Fig. 3 shows an embodiment of the valve for mounting on a terminal board. The valve body 2 has a shape deviating from the shape described above. The connections 8 and 12, which are connected to the chambers 6 and 10, respectively are arranged in the valve body in a direction substantially parallel to the bore of the valve body runs. However, the operation of the valve is unchanged.

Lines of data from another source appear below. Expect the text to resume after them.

/-- Settles O44: each case of the resolver is the numeric parse in its base, which reads the written digits. -/
theorem literalsResolveToTheirValues : Obligations.LiteralsResolveToTheirValues := by
  unfold Obligations.LiteralsResolveToTheirValues
  intro p labels base ds rest hne hds hrest
  have hparse := fun (token : List Char) (hbase : base ≤ 16) =>
    parseNumber_digitChars_append hbase token hne hds hrest
  refine ⟨?_, fun hok => ⟨?_, ?_, ?_, ?_⟩, rfl⟩
  · rintro rfl
    exact (resolve_hash ..).trans (hparse _ (by decide))
  · rintro rfl
    exact (resolve_bin _ _ hok).trans (hparse _ (by decide))
  · rintro rfl
    exact (resolve_hex _ _ hok).trans (hparse _ (by decide))
  · rintro rfl
    exact (resolve_oct _ _ hok).trans (hparse _ (by decide))
  · rintro rfl hhead hlabel
    obtain ⟨-, -, hbare⟩ := toolchain_ok hok
    exact (resolve_of_not_label hhead hlabel).trans (hparse _ hbare)

/-! ### The load of a source (R66) -/

/-- Where the opcode uses its operand, the operand word is what the token resolves to (R57, R61). -/
theorem assembleOperand_of_used {p : Toolchain} {labels : LabelTable} {n : OpName} (token : List Char)
    (h : n.operandUse ≠ .ignored) : assembleOperand p labels n token = resolve p labels token := if_neg h

theorem assembleItem_pair_error {opcode : OpcodeMap} {p : Toolchain} {labels : LabelTable} {n : OpName}
    {token : List Char} {e : ResolveError} (a : Nat) (hn : n.operandUse ≠ .ignored)
    (h : resolve p labels token = .error e) : assembleItem opcode p labels (.pair a n token) = .error e := by
  rw [assembleItem, assembleOperand_of_used token hn, h]

theorem loadSource_of_assemble_error {q : Params} {p : Toolchain} {labels : LabelTable} {src : List SourceItem}
    {e : ResolveError} (input : List Byte) (h : assemble q.opcode p labels src = .error e) :
    loadSource q p labels src input = .error (.unresolved e) := by
  rw [loadSource, h]

/-- One item that fails aborts the load with the error of an item that does (R66). -/
theorem loadSource_of_item_error {q : Params} {p : Toolchain} {labels : LabelTable} {src : List SourceItem}
    (input : List Byte) (h : ∃ item ∈ src, ∃ e, assembleItem q.opcode p labels item = .error e) :
    ∃ item ∈ src, ∃ e, assembleItem q.opcode p labels item = .error e ∧
      loadSource q p labels src input = .error (.unresolved e) := by
  rcases assemble_cases q.opcode p labels src with ⟨item, hitem, e, he, ha⟩ | ⟨hall, -⟩
  · exact ⟨item, hitem, e, he, loadSource_of_assemble_error input ha⟩
  · obtain ⟨item, hitem, e, he⟩ := h
    obtain ⟨ws, hws⟩ := hall item hitem
    exact absurd (hws.symm.trans he) (by simp)
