-- ==== Sys2Proof/Machine/Core.lean ====
section
/-! DEFINITION. The machine behind the host's interface. -/

def Sys2Proof.core : Host.Core :=
  { State := Sys2Proof.Machine.State, Fault := Sys2Proof.Machine.Fault,
    Refusal := Sys2Proof.Machine.Refusal, step := Sys2Proof.Machine.step,
    reset := Sys2Proof.Machine.State.reset }
end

If in this case the operating

type changed from "normally closed" to "normally open" is to be, it is only necessary to loosen the screws 40 and the valve with respect to its fastening to rotate the holes used by 150 °.

Claims (6)

- 7 protection claims 1. Servo-controlled three-way valve with a valve body with inlet, outlet and consumer connections, with a bore in which one is pretensioned by means of a spring Coil is slidably and sealingly arranged and with servo actuation means for moving the coil between a first and a second operating position within the valve, characterized in that the bore (4) at its opposite ends forms first and second chambers (6 and 10, respectively), and that the coil (20) has an internal cavity with an open end which is in the second operative position of the valve communicates with the second chamber (10) and in the first operating position of the valve against this second Chamber (10) is closed, while the other end of the coil (20) is closed and at least one passage opening (22, 24) has the inner cavity in the first operating position of the valve with the first Chamber (6) connects, while the first chamber (6) in the second operating position of the valve against the inner The cavity of the coil (20) is complete. 2. Valve according to claim 1, characterized in that that said chambers (6, 10) are in communication with the inlet and outlet connections (8, 12) of the valve stand. 3. Valve according to claim 1, characterized in that said cavity extends over the open end of the spool (20) constantly connected to the consumer connection (34) is. 4. Valve according to claim 1, characterized in that the valve body (2) has a stop element (36), which extends coaxially through the inner cavity of the spool (30) and in one of the operative positions - 8 of the valve forms a stop for the coil (3D). 5. Valve according to claim 4, characterized in that a biasing spring (38) the stop element (36) surrounds coaxially and biases the spool (20) towards one of the operating positions of the valve. 6. Valve according to claim 1, characterized in that the connections (8, 12) in the valve body (2) in an outer surface of the valve body (2) open, which can be mounted on a flat surface, so that the Orifices are in communication with passage openings in this surface, the connection between the connections (8, 12) and the passage openings by a rotation of the valve body (2) relative to said Surface are interchangeable.